All lines between the start of the listing below and the line containing "define (R182). -/", inclusive, must be repeated exactly.

*** Opening of Data to examine ***

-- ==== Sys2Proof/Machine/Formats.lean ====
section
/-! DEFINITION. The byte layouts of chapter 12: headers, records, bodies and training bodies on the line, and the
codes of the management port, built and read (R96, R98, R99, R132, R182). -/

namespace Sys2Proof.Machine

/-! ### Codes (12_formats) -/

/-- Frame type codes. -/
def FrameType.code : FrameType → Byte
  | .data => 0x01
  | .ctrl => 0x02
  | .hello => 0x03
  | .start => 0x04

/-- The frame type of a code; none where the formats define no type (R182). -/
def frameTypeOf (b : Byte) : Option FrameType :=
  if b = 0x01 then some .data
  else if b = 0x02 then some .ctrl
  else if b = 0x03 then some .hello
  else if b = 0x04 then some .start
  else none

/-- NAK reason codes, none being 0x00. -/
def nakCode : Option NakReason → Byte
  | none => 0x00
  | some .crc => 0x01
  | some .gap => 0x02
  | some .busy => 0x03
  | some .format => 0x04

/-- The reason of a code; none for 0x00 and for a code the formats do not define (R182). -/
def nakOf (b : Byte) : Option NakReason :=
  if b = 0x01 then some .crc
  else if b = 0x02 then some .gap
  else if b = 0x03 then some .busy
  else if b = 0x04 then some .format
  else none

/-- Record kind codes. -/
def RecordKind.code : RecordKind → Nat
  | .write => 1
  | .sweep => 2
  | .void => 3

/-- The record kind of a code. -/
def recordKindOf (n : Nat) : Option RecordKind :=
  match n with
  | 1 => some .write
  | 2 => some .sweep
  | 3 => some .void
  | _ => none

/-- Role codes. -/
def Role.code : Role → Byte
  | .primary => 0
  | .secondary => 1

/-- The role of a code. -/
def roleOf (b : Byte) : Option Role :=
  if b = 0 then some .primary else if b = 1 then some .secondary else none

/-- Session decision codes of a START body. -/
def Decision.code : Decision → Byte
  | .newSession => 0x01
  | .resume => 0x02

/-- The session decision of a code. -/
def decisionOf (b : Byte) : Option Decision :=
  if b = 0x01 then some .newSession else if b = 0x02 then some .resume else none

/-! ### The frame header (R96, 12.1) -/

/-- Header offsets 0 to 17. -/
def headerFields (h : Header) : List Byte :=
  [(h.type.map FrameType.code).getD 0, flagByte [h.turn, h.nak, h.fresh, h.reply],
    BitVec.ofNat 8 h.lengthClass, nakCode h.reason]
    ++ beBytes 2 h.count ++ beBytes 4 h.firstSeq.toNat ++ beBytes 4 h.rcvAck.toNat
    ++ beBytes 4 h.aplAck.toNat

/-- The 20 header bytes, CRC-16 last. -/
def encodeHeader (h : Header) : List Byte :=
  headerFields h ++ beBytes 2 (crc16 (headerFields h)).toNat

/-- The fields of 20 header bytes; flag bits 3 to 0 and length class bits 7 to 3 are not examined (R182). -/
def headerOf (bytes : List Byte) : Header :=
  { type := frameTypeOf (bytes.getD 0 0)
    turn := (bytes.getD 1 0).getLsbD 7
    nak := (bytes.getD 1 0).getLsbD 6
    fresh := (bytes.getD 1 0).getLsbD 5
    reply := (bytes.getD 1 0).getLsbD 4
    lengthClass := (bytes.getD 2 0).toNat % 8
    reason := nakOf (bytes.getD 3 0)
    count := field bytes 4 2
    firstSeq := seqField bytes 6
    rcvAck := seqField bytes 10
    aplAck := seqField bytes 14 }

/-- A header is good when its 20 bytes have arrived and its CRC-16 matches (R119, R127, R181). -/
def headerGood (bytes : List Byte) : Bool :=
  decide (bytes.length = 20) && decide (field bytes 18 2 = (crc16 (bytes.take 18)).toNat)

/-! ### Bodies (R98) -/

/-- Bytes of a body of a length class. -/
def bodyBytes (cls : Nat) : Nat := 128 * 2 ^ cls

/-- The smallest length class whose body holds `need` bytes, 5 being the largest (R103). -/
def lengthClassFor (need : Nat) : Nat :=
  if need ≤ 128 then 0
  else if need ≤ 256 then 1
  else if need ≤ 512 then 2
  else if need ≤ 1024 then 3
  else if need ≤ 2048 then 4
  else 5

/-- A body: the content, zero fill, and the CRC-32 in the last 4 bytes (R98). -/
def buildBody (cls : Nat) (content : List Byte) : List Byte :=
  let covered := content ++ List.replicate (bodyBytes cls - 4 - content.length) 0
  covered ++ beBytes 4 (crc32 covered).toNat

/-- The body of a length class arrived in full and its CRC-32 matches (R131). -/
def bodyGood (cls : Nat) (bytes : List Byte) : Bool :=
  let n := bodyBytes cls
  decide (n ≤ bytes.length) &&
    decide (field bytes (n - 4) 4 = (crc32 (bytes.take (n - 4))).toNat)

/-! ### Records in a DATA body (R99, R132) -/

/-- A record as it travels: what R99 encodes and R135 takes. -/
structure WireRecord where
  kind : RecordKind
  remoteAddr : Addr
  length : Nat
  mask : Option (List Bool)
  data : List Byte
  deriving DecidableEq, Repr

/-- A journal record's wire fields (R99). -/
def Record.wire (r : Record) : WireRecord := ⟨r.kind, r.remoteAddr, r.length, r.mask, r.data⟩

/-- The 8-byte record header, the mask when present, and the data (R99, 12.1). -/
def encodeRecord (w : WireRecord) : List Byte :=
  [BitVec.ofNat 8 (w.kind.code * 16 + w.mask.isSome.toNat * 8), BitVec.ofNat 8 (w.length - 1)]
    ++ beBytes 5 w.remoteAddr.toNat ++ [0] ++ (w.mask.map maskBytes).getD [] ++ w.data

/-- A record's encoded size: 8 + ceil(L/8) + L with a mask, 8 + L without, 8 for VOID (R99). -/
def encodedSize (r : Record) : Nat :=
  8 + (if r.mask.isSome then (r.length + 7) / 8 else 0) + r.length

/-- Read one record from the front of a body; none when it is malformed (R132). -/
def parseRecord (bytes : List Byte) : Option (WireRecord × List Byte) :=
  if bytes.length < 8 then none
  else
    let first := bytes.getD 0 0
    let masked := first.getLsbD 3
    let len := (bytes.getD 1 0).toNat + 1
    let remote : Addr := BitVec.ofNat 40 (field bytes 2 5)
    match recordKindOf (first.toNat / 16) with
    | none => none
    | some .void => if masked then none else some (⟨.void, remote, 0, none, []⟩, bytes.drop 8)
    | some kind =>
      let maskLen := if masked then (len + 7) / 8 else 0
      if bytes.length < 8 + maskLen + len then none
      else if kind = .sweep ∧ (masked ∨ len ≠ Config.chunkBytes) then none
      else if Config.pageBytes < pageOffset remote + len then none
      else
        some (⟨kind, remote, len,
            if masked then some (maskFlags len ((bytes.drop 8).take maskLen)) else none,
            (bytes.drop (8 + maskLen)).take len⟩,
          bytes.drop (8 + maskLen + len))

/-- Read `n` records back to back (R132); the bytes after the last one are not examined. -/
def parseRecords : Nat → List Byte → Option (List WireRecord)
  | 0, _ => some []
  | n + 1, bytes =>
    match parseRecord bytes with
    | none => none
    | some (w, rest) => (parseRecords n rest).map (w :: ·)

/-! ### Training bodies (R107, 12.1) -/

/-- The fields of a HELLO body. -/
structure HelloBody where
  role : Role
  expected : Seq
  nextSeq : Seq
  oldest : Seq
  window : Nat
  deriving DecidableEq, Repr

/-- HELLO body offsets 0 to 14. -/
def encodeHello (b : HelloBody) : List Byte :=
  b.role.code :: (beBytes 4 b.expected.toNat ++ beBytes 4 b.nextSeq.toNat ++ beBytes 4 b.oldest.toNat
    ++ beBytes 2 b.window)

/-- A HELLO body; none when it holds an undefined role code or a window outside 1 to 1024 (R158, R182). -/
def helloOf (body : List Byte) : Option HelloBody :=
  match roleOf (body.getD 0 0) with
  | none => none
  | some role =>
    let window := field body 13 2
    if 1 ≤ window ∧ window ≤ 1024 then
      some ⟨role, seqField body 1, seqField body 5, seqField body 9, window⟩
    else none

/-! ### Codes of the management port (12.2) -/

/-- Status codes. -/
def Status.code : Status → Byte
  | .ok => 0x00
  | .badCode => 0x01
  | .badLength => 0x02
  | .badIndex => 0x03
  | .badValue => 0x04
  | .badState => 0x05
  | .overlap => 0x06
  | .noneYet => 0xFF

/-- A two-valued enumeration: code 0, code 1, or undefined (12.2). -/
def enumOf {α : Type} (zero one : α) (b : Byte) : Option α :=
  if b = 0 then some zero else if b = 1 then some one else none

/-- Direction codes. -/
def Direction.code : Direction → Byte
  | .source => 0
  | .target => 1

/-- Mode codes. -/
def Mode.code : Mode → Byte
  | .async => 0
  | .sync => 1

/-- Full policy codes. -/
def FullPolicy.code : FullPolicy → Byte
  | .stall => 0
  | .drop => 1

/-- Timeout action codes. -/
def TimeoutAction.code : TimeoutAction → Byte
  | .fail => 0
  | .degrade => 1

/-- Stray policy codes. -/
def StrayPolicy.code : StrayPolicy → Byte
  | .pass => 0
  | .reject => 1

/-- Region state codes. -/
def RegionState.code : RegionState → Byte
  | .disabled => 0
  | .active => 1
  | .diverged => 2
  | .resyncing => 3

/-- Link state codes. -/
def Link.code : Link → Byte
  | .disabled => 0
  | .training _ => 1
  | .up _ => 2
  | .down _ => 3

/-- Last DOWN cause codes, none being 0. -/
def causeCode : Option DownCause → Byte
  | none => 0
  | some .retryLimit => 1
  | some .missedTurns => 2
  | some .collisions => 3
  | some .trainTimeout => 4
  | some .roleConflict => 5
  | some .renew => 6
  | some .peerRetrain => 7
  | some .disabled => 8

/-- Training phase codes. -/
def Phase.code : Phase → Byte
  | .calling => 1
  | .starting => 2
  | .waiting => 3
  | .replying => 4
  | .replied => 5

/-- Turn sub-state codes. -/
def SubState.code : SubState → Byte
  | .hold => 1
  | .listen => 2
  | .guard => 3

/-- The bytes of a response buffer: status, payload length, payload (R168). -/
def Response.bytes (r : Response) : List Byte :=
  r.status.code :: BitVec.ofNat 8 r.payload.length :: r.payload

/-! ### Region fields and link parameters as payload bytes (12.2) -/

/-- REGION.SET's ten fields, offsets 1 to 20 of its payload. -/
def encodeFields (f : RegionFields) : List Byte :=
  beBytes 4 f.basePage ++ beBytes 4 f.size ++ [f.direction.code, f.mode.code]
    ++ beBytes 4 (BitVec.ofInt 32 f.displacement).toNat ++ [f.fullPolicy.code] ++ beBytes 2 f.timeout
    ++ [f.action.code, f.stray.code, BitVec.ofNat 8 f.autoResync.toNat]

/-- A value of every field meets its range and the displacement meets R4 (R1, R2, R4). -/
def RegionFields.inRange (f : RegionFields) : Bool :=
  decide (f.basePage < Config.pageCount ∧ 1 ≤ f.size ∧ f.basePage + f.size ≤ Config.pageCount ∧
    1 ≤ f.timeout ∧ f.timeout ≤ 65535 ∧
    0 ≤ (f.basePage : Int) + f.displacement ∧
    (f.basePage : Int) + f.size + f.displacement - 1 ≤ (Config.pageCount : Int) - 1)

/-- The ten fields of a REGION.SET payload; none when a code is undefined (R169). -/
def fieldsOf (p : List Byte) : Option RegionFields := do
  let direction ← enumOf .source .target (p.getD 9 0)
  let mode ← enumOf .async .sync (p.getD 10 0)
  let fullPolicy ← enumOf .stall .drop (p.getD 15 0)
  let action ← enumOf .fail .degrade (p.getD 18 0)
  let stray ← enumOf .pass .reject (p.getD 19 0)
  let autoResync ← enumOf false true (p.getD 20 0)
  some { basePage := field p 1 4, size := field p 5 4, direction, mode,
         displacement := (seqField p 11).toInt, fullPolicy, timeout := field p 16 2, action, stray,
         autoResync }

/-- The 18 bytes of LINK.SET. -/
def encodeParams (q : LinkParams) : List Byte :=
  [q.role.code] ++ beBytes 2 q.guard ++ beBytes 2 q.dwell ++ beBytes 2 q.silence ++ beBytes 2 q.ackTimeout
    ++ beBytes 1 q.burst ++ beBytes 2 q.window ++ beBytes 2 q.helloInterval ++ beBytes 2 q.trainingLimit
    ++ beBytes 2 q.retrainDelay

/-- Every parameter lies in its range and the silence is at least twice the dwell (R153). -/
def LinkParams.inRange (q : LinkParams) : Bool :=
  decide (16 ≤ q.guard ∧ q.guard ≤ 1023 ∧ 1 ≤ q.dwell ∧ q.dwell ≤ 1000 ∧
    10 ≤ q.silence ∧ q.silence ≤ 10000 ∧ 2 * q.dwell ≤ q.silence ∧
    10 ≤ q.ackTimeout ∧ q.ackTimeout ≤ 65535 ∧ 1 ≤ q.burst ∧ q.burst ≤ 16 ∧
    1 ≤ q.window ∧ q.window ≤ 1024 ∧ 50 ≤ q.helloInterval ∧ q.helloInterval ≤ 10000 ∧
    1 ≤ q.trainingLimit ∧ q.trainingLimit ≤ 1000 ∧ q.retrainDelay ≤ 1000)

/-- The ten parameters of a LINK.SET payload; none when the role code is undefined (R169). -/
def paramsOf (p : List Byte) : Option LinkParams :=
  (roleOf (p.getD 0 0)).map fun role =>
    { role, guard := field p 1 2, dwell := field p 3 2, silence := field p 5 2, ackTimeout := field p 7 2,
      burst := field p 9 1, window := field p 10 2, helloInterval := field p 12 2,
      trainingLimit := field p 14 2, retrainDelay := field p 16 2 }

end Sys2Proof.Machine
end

*** Close of Data to examine ***

> _Your solution_:
-- ==== Sys2Proof/Machine/Formats.lean ====
section
/-! DEFINITION. The byte layouts of chapter 12: headers, records, bodies and training bodies on the line, and the
codes of the management port, built and read (R96, R98, R99, R132, R182). -/

namespace Sys2Proof.Machine

/-! ### Codes (12_formats) -/

/-- Frame type codes. -/
def FrameType.code : FrameType → Byte
  | .data => 0x01
  | .ctrl => 0x02
  | .hello => 0x03
  | .start => 0x04

/-- The frame type of a code; none where the formats define no type (R182). -/
def frameTypeOf (b : Byte) : Option FrameType :=
  if b = 0x01 then some .data
  else if b = 0x02 then some .ctrl
  else if b = 0x03 then some .hello
  else if b = 0x04 then some .start
  else none

/-- NAK reason codes, none being 0x00. -/
def nakCode : Option NakReason → Byte
  | none => 0x00
  | some .crc => 0x01
  | some .gap => 0x02
  | some .busy => 0x03
  | some .format => 0x04

/-- The reason of a code; none for 0x00 and for a code the formats do not define (R182). -/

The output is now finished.